/-! ### glbFlag -/
@[simp] theorem glbFlag_pending (b : Word) (s : State) : (glbFlag b s).pending = s.pending := rfl
@[simp] theorem glbFlag_rdata (b : Word) (s : State) : (glbFlag b s).rdata = s.rdata := rfl
@[simp] theorem glbFlag_fresh (b : Word) (s : State) : (glbFlag b s).fresh = s.fresh := rfl
@[simp] theorem glbFlag_cnt (b : Word) (s : State) : (glbFlag b s).cnt = s.cnt := rfl
@[simp] theorem glbFlag_active (b : Word) (s : State) : (glbFlag b s).active = s.active := rfl
@[simp] theorem glbFlag_latch (b : Word) (s : State) : (glbFlag b s).latch = s.latch := rfl
@[simp] theorem glbFlag_time (b : Word) (s : State) : (glbFlag b s).time = s.time := rfl
@[simp] theorem glbFlag_rf (b : Word) (s : State) : (glbFlag b s).rf = s.rf := rfl
@[simp] theorem glbFlag_rx (b : Word) (s : State) : (glbFlag b s).rx = s.rx := rfl
@[simp] theorem glbFlag_bank (b : Word) (s : State) : (glbFlag b s).bank = s.bank := rfl
@[simp] theorem glbFlag_tbl (b : Word) (s : State) : (glbFlag b s).tbl = s.tbl := rfl
@[simp] theorem glbFlag_sch (b : Word) (s : State) : (glbFlag b s).sch = s.sch := rfl
@[simp] theorem glbFlag_tx (b : Word) (s : State) : (glbFlag b s).tx = s.tx := rfl
@[simp] theorem glbFlag_herd (b : Word) (s : State) : (glbFlag b s).herd = s.herd := rfl
@[simp] theorem glbFlag_adp (b : Word) (s : State) : (glbFlag b s).adp = s.adp := rfl
@[simp] theorem glbFlag_sec (b : Word) (s : State) : (glbFlag b s).sec = s.sec := rfl
@[simp] theorem glbFlag_eth (b : Word) (s : State) : (glbFlag b s).eth = s.eth := rfl
@[simp] theorem glbFlag_snap (b : Word) (s : State) : (glbFlag b s).snap = s.snap := rfl
@[simp] theorem glbFlag_snapWin (b : Word) (s : State) : (glbFlag b s).snapWin = s.snapWin := rfl
@[simp] theorem glbFlag_snapPorts (b : Word) (s : State) : (glbFlag b s).snapPorts = s.snapPorts := rfl
@[simp] theorem glbFlag_captured (b : Word) (s : State) : (glbFlag b s).captured = s.captured := rfl
@[simp] theorem glbFlag_que (b : Word) (s : State) : (glbFlag b s).que = s.que := rfl
@[simp] theorem glbFlag_hif (b : Word) (s : State) : (glbFlag b s).hif = s.hif := rfl
@[simp] theorem glbFlag_jrn (b : Word) (s : State) : (glbFlag b s).jrn = s.jrn := rfl
@[simp] theorem glbFlag_pair (b : Word) (s : State) : (glbFlag b s).pair = s.pair := rfl
@[simp] theorem glbFlag_err (b : Word) (s : State) : (glbFlag b s).err = s.err := rfl
@[simp] theorem glbFlag_pwr (b : Word) (s : State) : (glbFlag b s).pwr = s.pwr := rfl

_TASK TO COMPLETE_:
Write out the entire listing exactly.

_OUTPUT_:
/-! ### glbFlag -/
@[simp] theorem glbFlag_pending (b : Word) (s : State) : (glbFlag b s).pending = s.pending := rfl
@[simp] theorem glbFlag_rdata (b : Word) (s : State) : (glbFlag b s).rdata = s.rdata := rfl
@[simp] theorem glbFlag_fresh (b : Word) (s : State) : (glbFlag b s).fresh = s.fresh := rfl
@[simp] theorem glbFlag_cnt (b : Word) (s : State) : (glbFlag b s).cnt = s.cnt := rfl
@[simp] theorem glbFlag_active (b : Word) (s : State) : (glbFlag b s).active = s.active := rfl
@[simp] theorem glbFlag_latch (b : Word) (s : State) : (glbFlag b s).latch = s.latch := rfl
@[simp] theorem glbFlag_time (b : Word) (s : State) : (glbFlag b s).time = s.time := rfl
@[simp] theorem glbFlag_rf (b : Word) (s : State) : (glbFlag b s).rf = s.rf := rfl
@[simp] theorem glbFlag_rx (b : Word) (s : State) : (glbFlag b s).rx = s.rx := rfl
@[simp] theorem glbFlag_bank (b : Word) (s : State) : (glbFlag b s).bank = s.bank := rfl
@[simp] theorem glbFlag_tbl (b : Word) (s : State) : (glbFlag b s).tbl = s.tbl := rfl
@[simp] theorem glbFlag_sch (b : Word) (s : State) : (glbFlag b s).sch = s.sch := rfl
@[simp] theorem glbFlag_tx (b : Word) (s : State) : (glbFlag b s).tx = s.tx := rfl
@[simp] theorem glbFlag_herd (b : Word) (s : State) : (glbFlag b s).herd = s.herd := rfl
@[simp] theorem glbFlag_adp (b : Word) (s : State) : (glbFlag b s).adp = s.adp := rfl
@[simp] theorem glbFlag_sec (b : Word) (s : State) : (glbFlag b s).sec = s.sec := rfl
@[simp] theorem glbFlag_eth (b : Word) (s : State) : (glbFlag b s).eth = s.eth := rfl
@[simp] theorem glbFlag_snap (b : Word) (s : State) : (glbFlag b s).snap = s.snap := rfl
@[simp] theorem glbFlag_snapWin (b : Word) (s : State) : (glbFlag b s).snapWin = s.snapWin := rfl
@[simp] theorem glbFlag_snapPorts (b : Word) (s : State) : (glbFlag b s).snapPorts = s.snapPorts := rfl
@[simp] theorem glbFlag_captured (b : Word) (s : State) : (glbFlag b s).captured = s.captured := rfl
@[simp] theorem glbFlag_que (b : Word) (s : State) : (glbFlag b s).que = s.que := rfl
@[simp] theorem glbFlag_hif (b : Word) (s : State) : (glbFlag b s).hif = s.hif := rfl
@[simp] theorem glbFlag_jrn (b : Word) (s : State) : (glbFlag b s).jrn = s.jrn := rfl
@[simp] theorem glbFlag_pair (b : Word) (s : State) : (glbFlag b s).pair = s.pair := rfl
@[simp] theorem glbFlag_err (b : Word) (s : State) : (glbFlag b s).err = s.err := rfl
@[simp] theorem glbFlag_pwr (b : Word) (s : State) : (glbFlag b s).pwr = s.pwr := rfl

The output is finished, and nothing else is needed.